The irony will not be lost on Van Bronckhorst, then, if the pupil ends up losing his job to his old master. According to the Scottish Daily Express, Bosz, 12 years his compatriot’s senior, is in the running to take over at Ibrox following Van Bronckhorst’s sudden but not-unjustifiable sacking on Monday morning.
‘Beautiful attacking football’
Bosz, who turns 60 in 2023, is without a club following his departure from Lyon recently. While his track record at the very top of the European game remains somewhat mixed, Bosz’s self-styled preference for ‘beautiful attacking football’, complete with all the mod cons (high pressing, rapid transitions and a monopoly on possession) may capture the imagination of Rangers supporters glancing jealously over the road at their free-scoring local rivals Celtic.

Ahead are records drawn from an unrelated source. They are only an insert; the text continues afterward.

theorem test_key_arm : tKey.csrAccepts keyCtl true wq = true ∧ tKey.snap.due = [] ∧
    (let t := tRun (.keySnap (BitVec.ofNat 64 (100 * 16)) wq) tKey; t.flag keyCtl 2 = true ∧ t.fld keyCtl 1 0 = 0 ∧ t.fld keyCtl 35 4 = 100) ∧
    (tRun (.keyFreeze 0 wq) tKey).fld keyCtl 1 0 = 1 ∧ (tRun (.keyThaw 0 wq) (tKey.putFlag keyStat 32 true)).fld keyCtl 1 0 = 2 ∧
    (tRun (.keySnap 0 wq) { tKey with ctime := 1 }).flag keyCtl 2 = false ∧
    (tRun (.keySnap (BitVec.ofNat 64 (99 * 16)) wq) tKey).flag keyCtl 2 = false ∧
    (let t := tRun (.keyCancel 0 wq) (tArm 0 0 19999); t.flag keyCtl 2 = false ∧ t.snap.armed = []) := by decide +kernel

theorem test_key_broadcast : (tRun (.keyArmBcast (.block 0)) (tArm 0 0 0)).snap.armed = [(0, true), (578, true)] ∧
    tSame (.keyArmBcast .all) tKey = true := by decide +kernel

theorem test_key_tick : (let t := tRun .keystoneTick (tArm 1 100 20000)
      t.snap.due = [20000] ∧ t.snap.armed = [] ∧ t.flag keyStat 32 = true ∧ t.rdCsr (keyBase + 8) = 120000) ∧
    Map.get 0 (tRun .keystoneTick (tArm 0 0 20000)).snap.pages 578 = 1 ∧ (tArm 0 0 20000).keyMiss 578 = false ∧
    tSame .keystoneTick (tArm 0 0 19999) = true := by decide +kernel

theorem test_key_done : (let t := tRun (.keystoneDone true) tDue
      t.snap.due = [] ∧ t.fld keyStat 31 0 = 1 ∧ t.fld keyStat 48 33 = 579 ∧ t.rdCsr (keyBase + 0x18) = 20000 ∧ t.flag keyCtl 2 = false) ∧
    tDue.flag (keyBase + 0x20) 19 = false ∧ tSame (.keystoneDone false) tDue = true := by decide +kernel

theorem test_time : let t := tRun (.timeDistribution 5) { State.reset with bucket := 39999998 }
    t.ctime = 5 ∧ t.bucket = 40000000 ∧
    (tRun (.timeDistribution 5) ({ State.reset with bucket := 100 }.putFlag (pwrBase + 8) 14 true)).bucket = 80 := by decide +kernel

/-- Unit 0 of die 0 in the queue of its controller, and the same with its grant. -/
def tUnit : TollWho := .unit 0 0
def tQueue : State := State.reset.setToll 8 { queue := [(tUnit, 0)], held := [], slotQ := [], slots := [] }
def tHolds (w : TollWho) (q : List (TollWho × Nat)) (now : Nat) : State :=
  { State.reset.setToll 8 { queue := q, held := [(w, 0)], slotQ := [], slots := [] } with ctime := BitVec.ofNat 64 now }

theorem test_toll_request : (tRun (.tollRequest tUnit) State.reset).toll 8 = tQueue.toll 8 ∧ tSame (.tollRequest tUnit) tQueue = true ∧
    State.reset.tollCtl tUnit = 8 ∧ State.reset.tollAs tUnit = tUnit ∧ (let s := State.reset.putFlag (dieStatA 0) 50 true
      s.dieHot (s.tollCtl (.vector 0)) = true ∧ (tRun (.tollRequest (.vector 0)) s).tolls = []) := by decide +kernel

theorem test_toll_grant : (let t := tRun (.tollGrant 8) tQueue
      (t.toll 8).held = [(tUnit, 0)] ∧ (t.toll 8).queue = [] ∧ ((t.eng 0).unit 0).grant = true) ∧
    tSame (.tollGrant 8) (tQueue.putFld (dieCfgA 8) 23 14 0) = true ∧ tSame (.tollGrant 8) State.reset = true := by decide +kernel

theorem test_toll_return : ((tRun (.tollReturn 8 0) (tHolds tUnit [] 0)).toll 8).held = [] ∧
    (let t := tRun (.leaseExpire 8 0) (tHolds tUnit [(.unit 0 1, 0)] 15000);
      (t.toll 8).held = [] ∧ (t.toll 8).queue = [(.unit 0 1, 0), (tUnit, 15000)]) ∧
    tSame (.leaseExpire 8 0) (tHolds tUnit [] 15000) = true ∧ tSame (.leaseExpire 8 0) (tHolds tUnit [(.unit 0 1, 0)] 0) = true ∧
    0 < State.reset.fld (dieCfgA 8) 27 24 := by decide +kernel

theorem test_vector_lease : let w : TollWho := .vector 10
    let s := { State.reset.setToll (State.reset.tollCtl w) { queue := [(.vector 11, 0)], held := [(w, 0)], slotQ := [], slots := [] } with ctime := 15000 }
    s.tollCtl w < 8 ∧ s.tollCtl w = s.tollCtl (.vector 11) ∧ s.tollAs w = w ∧
    ((tRun (.leaseExpire (Fin.ofNat 10 (s.tollCtl w)) 0) (s.putFld (tileBase 5 + 0x100C0) 1 0 2)).fld (tileBase 5 + 0x100C0) 1 0) = 0 := by
  decide +kernel

theorem test_dvfs : let s := (State.reset.putFld (dvfsA 5) 8 6 3).putFld (dvfsA 5) 5 3 2
    (let t := tRun (.dvfsRequest 5 4 wq) s; t.targetOf 5 = 4 ∧ t.curOf 5 = 3) ∧ (tRun (.dvfsRequest 5 3 wq) s).targetOf 5 = 3 ∧
    (tRun (.dvfsRequest 5 1 wq) s).fld (dvfsA 5) 2 0 = s.fld (dvfsA 5) 2 0 ∧ s.csrAccepts (dvfsA 5) true wq = true ∧
    s.dieHot (dieOfTile 5) = false ∧ tSame (.dvfsChangeDone 5) s = true := by decide +kernel

theorem test_sensors : (let t := tRun (.sensorSample 560 88) State.reset
      Map.get 0 t.temps 560 = 88 * 65536 / 8 ∧ t.dieHot 9 = false) ∧
    (tRun (.sensorSample 560 104) State.reset).dieHot 9 = true ∧ ctlOfSensor 560 = 9 ∧
    (let t := tRun (.sensorSample 560 105) tMem0; t.pins.thermtrip = true ∧ t.pins.held = true ∧ t.mem = []) ∧
    (let h := State.reset.putFlag (dieStatA 9) 50 true
     tSame (.hotExit 9) h = true ∧ (tRun (.hotExit 9) { h with ctime := 1000000 }).dieHot 9 = false) := by decide +kernel

/-- PWR_DOM for port 63, whose link is down. -/
def tDom (i : Nat) : Word := BitVec.ofNat 64 (3 + 8 * i)
theorem test_domain : State.reset.csrAccepts domA true wq = true ∧
    (let t := tRun (.domainDown (tDom 63) wq) State.reset
     t.isDown 3 63 = true ∧ t.fenced (portAgt 63) = true ∧ t.fld domA 17 16 = 0 ∧
      (tRun (.domainDown (tDom 63) wq) t).fld domA 17 16 = 1 ∧
      (let u := tRun (.domainUp (tDom 63) wq tChan false) t; u.isDown 3 63 = false ∧ u.fenced (portAgt 63) = false ∧ u.proxied (portAgt 63) = false)) ∧
    (tRun (.domainUp (tDom 63) wq tChan false) State.reset).fld domA 17 16 = 1 := by decide +kernel

theorem test_domain_drain : let s := tPort 1 2
    let t := tRun (.domainDown (tDom 3) wq) s
    s.domReady 3 3 = false ∧ t.isDown 3 3 = false ∧ t.flag domA 15 = true ∧
    (let u := tRun .domainDrainTimeout t; u.fld domA 17 16 = 2 ∧ u.flag domA 15 = false) ∧
    (tRun .domainDrainTimeout ((t.putFld (prtBase 3) 1 0 2).putFld (prtBase 3 + 8) 3 0 0)).isDown 3 3 = true ∧
    tSame .domainDrainTimeout s = true := by decide +kernel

Bosz and Ange Postecoglou, after all, share the same underlying principles of how the football should be played. Putting the ‘beautiful’ into the ‘Beautiful game’. Take Lyon’s commanding victory over Van Bronckhorst’s Rangers 14 months ago, for instance. Just look at the way they carved apart the home team with 37 minutes on the clock.
Lyon drag Rangers out of position on the flank; one playmaker releasing another with an ingenious nutmeg, before rampaging right-back Malo Gusto fires wide from inside the penalty area. In the build up to Lyon’s decisive second goal, meanwhile, they hounded Rangers into a mistake on the edge of their own penalty area before doubling the lead. Indicative of the type of modern, front-foot football Bosz could bring to a Rangers. A side who, far far too long, have lacked an identity and any semblence of a coherent game plan.
“Most of the team has been together for quite a long time. The players know each other and the way they play. That adds some strength to the team,” Bosz said of Rangers last year; highlighting the ‘very special atmosphere’ the home fans so renowned for on the Ibrox terraces.
“They do have good players. That’s another strength.”